Saturday, May 1, 2010

May Day

     Another significant Celtic holiday was Beltane. Held on 1 May and heralding the arrival of summer and the planting season, Beltane was celebrated as a day of fiery purification when, the Celts believed, the faeries were especially active. In Roman Britain, Beltane was merged with a Roman festival called Floralia, which also honored the goddess of springtime, Flora. Eventually, the Celtic and Roman holidays were fused into May Day, a celebration that may date back to even older springtime festivals from ancient Egypt and India.
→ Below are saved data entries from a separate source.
/-- For every ready core: MON writes CTX (0 to 16, above that illegal), TRAP_ROUTE and its trap registers; SUP and MON
write, set, clear and read SUP's trap registers, and write SUMCTL, whose FULL a coincident stall keeps set and counts as a lost
clear; SUP's writes of CTX, TRAP_ROUTE and MON's trap registers, every write
by PRG, PRG's reads of the trap registers and every access to an unassigned CSR (log 8) enter the illegal-instruction
trap; the rest of the core is unchanged. (R12, R13, R99, R100, R102, R119.) -/
def Obligations.CsrReadsAndWrites : Prop :=
  ∀ (s : State) (r : Rg) (x : XReg) (hw : Bool), coreReady s r →
    let c := coreAt s r
    let v := xNat s r x
    let writes (n : Nat) (f : Core → Core) : Prop :=
      exec (.csrWrite r n (.write x) hw) s = .next (upCore (fetched s r) r fun c => movedOn (f c))
    let illegal (n : Nat) (op : CsrOp) : Prop :=
      exec (.csrWrite r n op hw) s = .next (upCore (fetched s r) r fun c => stepOver (enterTrap c trapIllegal))
    -- the monitor writes CTX, TRAP_ROUTE and its own trap registers
    (c.level = 2 →
      (v ≤ 16 → writes 0x010 fun c => { c with ctx := v }) ∧
      (16 < v → illegal 0x010 (.write x)) ∧
      writes 0x011 (fun c => { c with route := ⟨v.testBit 4, v.testBit 3, v.testBit 2, v.testBit 1, v.testBit 0⟩ }) ∧
      writes 0x030 (fun c => { c with mon := { c.mon with
        sub := bits v 32 8, prev := bits v 30 2, row := bits v 16 12, kind := bits v 8 8, code := bits v 0 8 } }) ∧
      writes 0x031 (fun c => { c with mon := { c.mon with addr := xGet s r x } }) ∧
      writes 0x032 (fun c => { c with mon := { c.mon with pc := xGet s r x } }) ∧
      writes 0x033 (fun c => { c with mon := { c.mon with vec := xGet s r x } })) ∧
    -- SUP and MON write the set of SUP
    (1 ≤ c.level →
      writes 0x020 (fun c => { c with sup := { c.sup with
        sub := bits v 32 8, prev := bits v 30 2, row := bits v 16 12, kind := bits v 8 8, code := bits v 0 8 } }) ∧
      writes 0x021 (fun c => { c with sup := { c.sup with addr := xGet s r x } }) ∧
      writes 0x022 (fun c => { c with sup := { c.sup with pc := xGet s r x } }) ∧
      writes 0x023 (fun c => { c with sup := { c.sup with vec := xGet s r x } }) ∧
      exec (.csrWrite r 0x021 (.set x) hw) s = .next (upCore (fetched s r) r fun c => movedOn { c with sup := { c.sup with
        addr := c.sup.addr ||| xGet s r x } }) ∧
      exec (.csrWrite r 0x021 (.clear x) hw) s = .next (upCore (fetched s r) r fun c => movedOn { c with sup := { c.sup with
        addr := c.sup.addr &&& ~~~ xGet s r x } }) ∧
      exec (.csrWrite r 0x021 (.read x) hw) s = .next (upCore (fetched s r) r fun c => wroteX c x c.sup.addr)) ∧
    -- SUMCTL of the household in CTX: THRESH takes 1 to 32, FULL clears where written 1 unless a stall sets it now
    (∀ h, coreHh s r = some h → 1 ≤ c.level →
      let q := c.sumqs.get h
      writes 0x110 (fun c => { c with
        sumqs := c.sumqs.set h.val { q with
          full := hw || q.full && !v.testBit 16
          thresh := if 1 ≤ v / 2 ^ 8 % 2 ^ 6 ∧ v / 2 ^ 8 % 2 ^ 6 ≤ 32 then v / 2 ^ 8 % 2 ^ 6 else q.thresh } h.isLt
        lost := if hw && q.full && v.testBit 16 then min (c.lost + 1) 65535 else c.lost })) ∧
    -- lower levels
    (c.level = 1 → illegal 0x010 (.write x) ∧ illegal 0x011 (.write x) ∧ ∀ i < 4, illegal (0x030 + i) (.write x)) ∧
    (c.level = 0 → (∀ n, illegal n (.write x) ∧ illegal n (.set x) ∧ illegal n (.clear x)) ∧
      ∀ i < 4, illegal (0x020 + i) (.read x) ∧ illegal (0x030 + i) (.read x)) ∧
    (∀ n, isCsr n = false → illegal n (.read x) ∧ illegal n (.write x))

/-- For every ready core: SVC and the breakpoint enter SUP where the route register sends them there and MON
otherwise, with CODE, KIND 1, the previous level and the pc saved, the pc at the vector of that level; a delivered
interrupt enters MON with KIND 2; RFT at SUP or MON restores the saved level and pc, at PRG or with a saved level
above its own it is illegal. Nothing else of the core changes but the trap record CC_TRAP. (R102, R425.) Model
choices: logs 8, 28. -/
def Obligations.TrapEntryAndReturn : Prop :=
  (∀ (s : State) (r : Rg), coreReady s r →
    let c := coreAt s r
    let entry (old : TrapSet) (code : Nat) : TrapSet :=
      { sub := 0, prev := c.level, row := 0, kind := 1, code := code, addr := 0, pc := c.pc, vec := old.vec }
    let sup (code : Nat) (k : Core) : Prop :=
      k = { movedOn c with sup := entry c.sup code, level := 1, pc := c.sup.vec, trap := k.trap }
    let mon (code : Nat) (k : Core) : Prop :=
      k = { movedOn c with mon := entry c.mon code, level := 2, pc := c.mon.vec, trap := k.trap }
    (c.level = 0 ∧ c.route.svc = true → ∃ k, exec (.svc r) s = .next (upCore (fetched s r) r fun _ => k) ∧ sup 4 k) ∧
    (c.level = 0 ∧ c.route.svc = false ∨ c.level = 1 ∨ c.level = 2 →
      ∃ k, exec (.svc r) s = .next (upCore (fetched s r) r fun _ => k) ∧ mon 4 k) ∧
    (c.level ≠ 2 ∧ c.route.brk = true → ∃ k, exec (.debugBreakpoint r) s = .next (upCore (fetched s r) r fun _ => k) ∧ sup 3 k) ∧
    (c.level = 2 ∨ c.route.brk = false → ∃ k, exec (.debugBreakpoint r) s = .next (upCore (fetched s r) r fun _ => k) ∧ mon 3 k)) ∧
  ((∀ (s : State) (r : Rg), coreReady s r →
    let c := coreAt s r
    let t := if c.level = 2 then c.mon else c.sup
    (1 ≤ c.level ∧ t.prev ≤ c.level →
      exec (.rft r) s = .next (upCore (fetched s r) r fun c => { movedOn c with level := t.prev, pc := t.pc })) ∧
    (c.level = 0 ∨ c.level < t.prev →
      exec (.rft r) s = .next (upCore (fetched s r) r fun c => stepOver (enterTrap c trapIllegal)))) ∧
  (∀ (s : State) (r : Rg), coreRuns s r = true → irqDue s r = true →
    ∃ k, exec (.interruptEntry r) s = .next (upCore s r fun _ => k) ∧
      k = { coreAt s r with
        tileStall := false, tdefWait := false
        mon := { sub := 0, prev := (coreAt s r).level, row := 0, kind := 2, code := 0, addr := 0, pc := (coreAt s r).pc, vec := (coreAt s r).mon.vec }
        level := 2, pc := (coreAt s r).mon.vec, irq := false, trap := k.trap }))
     The modern image of May Day conjures up a merry vision of vernal innocence – children gaily dancing around a Maypole festooned with bright-colored ribbons and flowers. But originally, Beltane was a fertility festival, and the giant Maypole was an undisguised and unashamed phallic symbol. It was often the occasion for young men and women to turn their thoughts to more than just love. In a pre-Christian world, there were fewer moral constraints about sex, and lovers left the Beltane bonfires to wander off into the woods. Although the holiday was cleaned up into its G-rated version in Christian Europe, the May Day festival was not a tradition that appealed to America’s Puritan Fathers, who must have had long memories of its pagan past. That is why May Day never took hold in America while it continued to be more widely celebrated in Europe.